Зачем? Пусть бы сыграл. Дайте человеку сыграть. Что за мелодия? Ее любимая… Забыла…
Гитара со вздохом смолкает, ложится в траву. Трава обильно усыпана прохладными бусинами росы. Проводишь ладонями — и можно умыться, охладить разгоряченные костром щеки.
— Кто бросил шишки в огонь? Кто бросил шишки?
Чье-то незнакомое лицо — очень близко. Кто-то новенький в их компании. Витюш, кто это? И я впервые вижу.
Ее о чем-то спрашивают. Настойчиво. Она отмахивается, поворачивается к Вите.
По ту сторону костра кричат:
— Вот вы дураки! Сказано, дураки! Они же сейчас стрелять начнут!
— Кто?
— Шишки, блин!

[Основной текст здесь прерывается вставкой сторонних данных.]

-- ==== Sys2Proof/Machine/Management.lean ====
section
/-! DEFINITION. The Management Agent (chapter 10): the taking of a request, each request kind, and the records the Scan
Stream line delivers. -/
namespace Sys2Proof.Machine

/-- Status and value list of a REPLY (R158). -/
structure Answer where
  status : Status
  values : List Word
  deriving DecidableEq, Repr

/-- A refusal without values. -/
def Answer.refuse (st : Status) : Answer := ⟨st, []⟩

/-- A refusal that carries one number (R189). -/
def Answer.at (st : Status) (n : Nat) : Answer := ⟨st, [val n]⟩

/-- DONE with an empty value list. -/
def Answer.done : Answer := ⟨.done, []⟩

/-- A request is taken when it names the part's station or the group address (R157). -/
def requestTaken (h : ReqHeader) (s : State) : Bool :=
  h.dest = s.agent.station || h.dest = Config.groupAddress

/-- A taken request is answered, at the group address only by a group responder (R157). -/
def requestAnswered (h : ReqHeader) (s : State) : Bool :=
  h.dest = s.agent.station || s.agent.groupResponder

/-- Offer the REPLY of a request (R158). -/
def sendReply (h : ReqHeader) (a : Answer) (s : State) : State :=
  offer (.reply h.number s.agent.station a.status a.values) s

/-- A REQUEST record that has passed the integrity check, from its start mark on (R1, log 3): discarded in LOADING (R9),
ignored when not addressed to the part, otherwise acted on whole and then answered (R157, R158). `act` gives no answer when none is sent at the taking. -/
def takeRequest (h : ReqHeader) (act : State → State × Option Answer) (s : State) : State :=
  let s := startMark s
  if s.agent.mode = .loading then s
  else if requestTaken h s then
    let r := act s
    match r.2 with
    | some a => if requestAnswered h s then sendReply h a r.1 else r.1
    | none => r.1
  else s

/-! ### Read (R160, R161) -/

/-- An index and a count within the rules of R160. -/
def boundsOk (s : State) (o : Object) (index count : Nat) : Bool :=
  1 ≤ count && index + count ≤ o.elements s && valuesOf o.size count index ≤ Config.valuesMax

/-- The values of an element of an object; `b` is the bank a table object is read from. -/
def Object.read (s : State) (b : Bank) (i : Nat) : Object → List Word
  | .standby o => [o.read s.settings i]
  | .live o => [o.read s.settings i]
  | .status o => o.read s i
  | .table o => o.read b i

/-- The values of several elements, in order. -/
def readValues (s : State) (b : Bank) (o : Object) (index count : Nat) : List Word :=
  (List.range count).flatMap fun k => o.read s b (index + k)

/-- A Read (R161): BAD_OBJECT; for a table object BAD_VALUE for the selector, then PROTECTED; BAD_INDEX; DONE. -/
def answerRead (object selector : Byte) (index : Word) (count : Byte) (s : State) : Answer :=
  match objectOf object with
  | none => .refuse .badObject
  | some (.table o) =>
    match selectedBank s selector with
    | none => .at .badValue 0
    | some b =>
      if s.agent.protect then .refuse .readProtected
      else if boundsOk s (.table o) index.toNat count.toNat then
        ⟨.done, readValues s b (.table o) index.toNat count.toNat⟩
      else .refuse .badIndex
  | some o =>
    if boundsOk s o index.toNat count.toNat then
      ⟨.done, readValues s (s.tables.bank s.tables.active) o index.toNat count.toNat⟩
    else .refuse .badIndex

/-- Reading changes no state of the part (R161); a Copy in flight has written some of its items by then (R122, R123,
log 8). -/
def readRequest (object selector : Byte) (index : Word) (count : Byte) (s : State) : State × Option Answer :=
  let s := copyProgress s
  (s, some (answerRead object selector index count s))

/-! ### Write (R115, R160, R162, R163) -/

/-- How many elements the values of a Write form, when the index and that count are within R160. -/
def writeCount (s : State) (o : Object) (index : Nat) (values : List Word) : Option Nat :=
  if values.length ≤ Config.valuesMax then
    match elementsFormed o.size values.length index values.length with
    | some n => if 1 ≤ n ∧ index + n ≤ o.elements s then some n else none
    | none => none
  else none

/-- Pulse Mode and Pulse Ratio reset the residue; Reverse Limit clamps the debt (R25). -/
def settingStored (o : SettingS) (s : State) : State :=
  match o with
  | .pulseMode | .pulseRatio => s.setPosition { s.position with residue := 0 }
  | .reverseLimit => s.setPosition { s.position with debt := min s.position.debt s.settings.reverseLimit.toNat }
  | .laneCount | .scanLag | .silenceDistance | .maxSheetLength | .decisionDistance | .gateDistance | .routeLead
  | .staleDistance | .markerDistance | .rowPitch | .dotLength | .divertDistance | .retireDistance => s

/-- Store one value of a Group S setting. -/
def storeS (o : SettingS) (i : Nat) (vs : List Word) (st : Settings) : Except Nat Settings :=
  match vs with
  | [w] => o.store i w st
  | _ => .error 0

/-- Store one value of a Group L setting. -/
def storeL (o : SettingL) (i : Nat) (vs : List Word) (st : Settings) : Except Nat Settings :=
  match vs with
  | [w] => o.store i w st
  | _ => .error 0

/-- A Write of a table object is refused while a Copy is in flight, or the other bank is RETIRING or a commit is pending
(R115, R117, R122). -/
def tableBusy (s : State) : Option Answer :=
  if s.tables.copyInFlight then some (.refuse .copyBusy)
  else if s.tables.otherState = .retiring || s.tables.commitPending then some (.refuse .bankBusy)
  else none

/-- A Write of a Group S object of `n` elements (R162). -/
def writeStandby (o : SettingS) (index n : Nat) (values : List Word) (s : State) : State × Option Answer :=
  if s.agent.mode ≠ .standby then (s, some (.refuse .refusedMode))
  else
    match storeAll (fun _ => 1) (storeS o) n index 0 values s.settings with
    | .error p => (s, some (.at .badValue p))
    | .ok st => (settingStored o (s.setSettings st), some .done)

/-- A Write of a Group L object of `n` elements (R162, R179). -/
def writeLive (o : SettingL) (index n : Nat) (values : List Word) (s : State) : State × Option Answer :=
  match storeAll (fun _ => 1) (storeL o) n index 0 values s.settings with
  | .error p => (s, some (.at .badValue p))
  | .ok st => (s.setSettings st, some .done)

/-- A Write of a table object of `n` elements, to the STAGING bank (R115, R116). -/
def writeTableObject (o : TableObject) (index n : Nat) (values : List Word) (s : State) : State × Option Answer :=
  match tableBusy s with
  | some a => (s, some a)
  | none =>
    match storeAll (Object.table o).size o.store n index 0 values (s.tables.bank s.tables.other) with
    | .error p => (s, some (.at .badValue p))
    | .ok b => (s.setTables (s.tables.setBank s.tables.other b), some .done)

/-- A Write (R162, R163): BAD_OBJECT, BAD_INDEX, then the tests of the object's group. -/
def writeRequest (object : Byte) (index : Word) (values : List Word) (s : State) : State × Option Answer :=
  match objectOf object with
  | none => (s, some (.refuse .badObject))
  | some (.status _) => (s, some (.refuse .badObject))
  | some o =>
    match writeCount s o index.toNat values with
    | none => (s, some (.refuse .badIndex))
    | some n =>
      match o with
      | .standby x => writeStandby x index.toNat n values s
      | .live x => writeLive x index.toNat n values s
      | .table x => writeTableObject x index.toNat n values s
      | .status _ => (s, some (.refuse .badObject))

/-! ### Commit and Copy (R117, R122, R163) -/

/-- A Commit request (R117). -/
def commitRequest (s : State) : State × Option Answer :=
  match tableBusy s with
  | some a => (s, some a)
  | none =>
    match firstCommitFailure s.settings (s.tables.bank s.tables.other) with
    | some i => (s, some (.at .tableInvalid i))
    | none =>
      (commitIfQueueEmpty (Ctx.now s) (s.setTables { s.tables with commitPending := true }), some .done)

/-- A Copy request: its REPLY waits for the completion (R122, R163). -/
def copyRequest (h : ReqHeader) (s : State) : State × Option Answer :=
  match tableBusy s with
  | some a => (s, some a)
  | none =>
    ((s.setTables { s.tables with copyInFlight := true }).setAgent
      { s.agent with copyReply := some ⟨h.number, requestAnswered h s⟩ }, none)

/-! ### Mode (R30, R31, R166 to R169) -/

/-- The largest Gate Distance; only installed gates are above 0 (R31). -/
def largestGate (st : Settings) : Int := st.gateDistance.toList.foldl (fun m g => max m (g.toNat : Int)) 0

Шишки!
— Не бойся, маленький, иди ко мне под бочок. А? Тут тебя не застрелит.
Монументальный бюст выдвигается в свет костра — кажется, это Катька Маламатиди. Ну да, как же — знаменитый на весь институт Катькин бюст.
— Сюда. Ховайся, зая.
Хохот. Яркий салют искр вырастает над костром. Костер, в котором уже начали щелкать шишки, тоже похохатывает.
Один только Витя не смеется. Сидит, впившись глазами в огонь.
Витя-Витюша. Хочется позвать, коснуться плеча. Витя! Такой отрешенный, такой близкий. Притягательный этой своей отрешенностью, своим умением везде найти себе особое, отдельное пространство. Простоять полгулянки на балконе — “Да как-то задумался” — смотаться на Алтай посреди сессии.
Боже, как, оказывается, здорово вот так за ним подглядывать.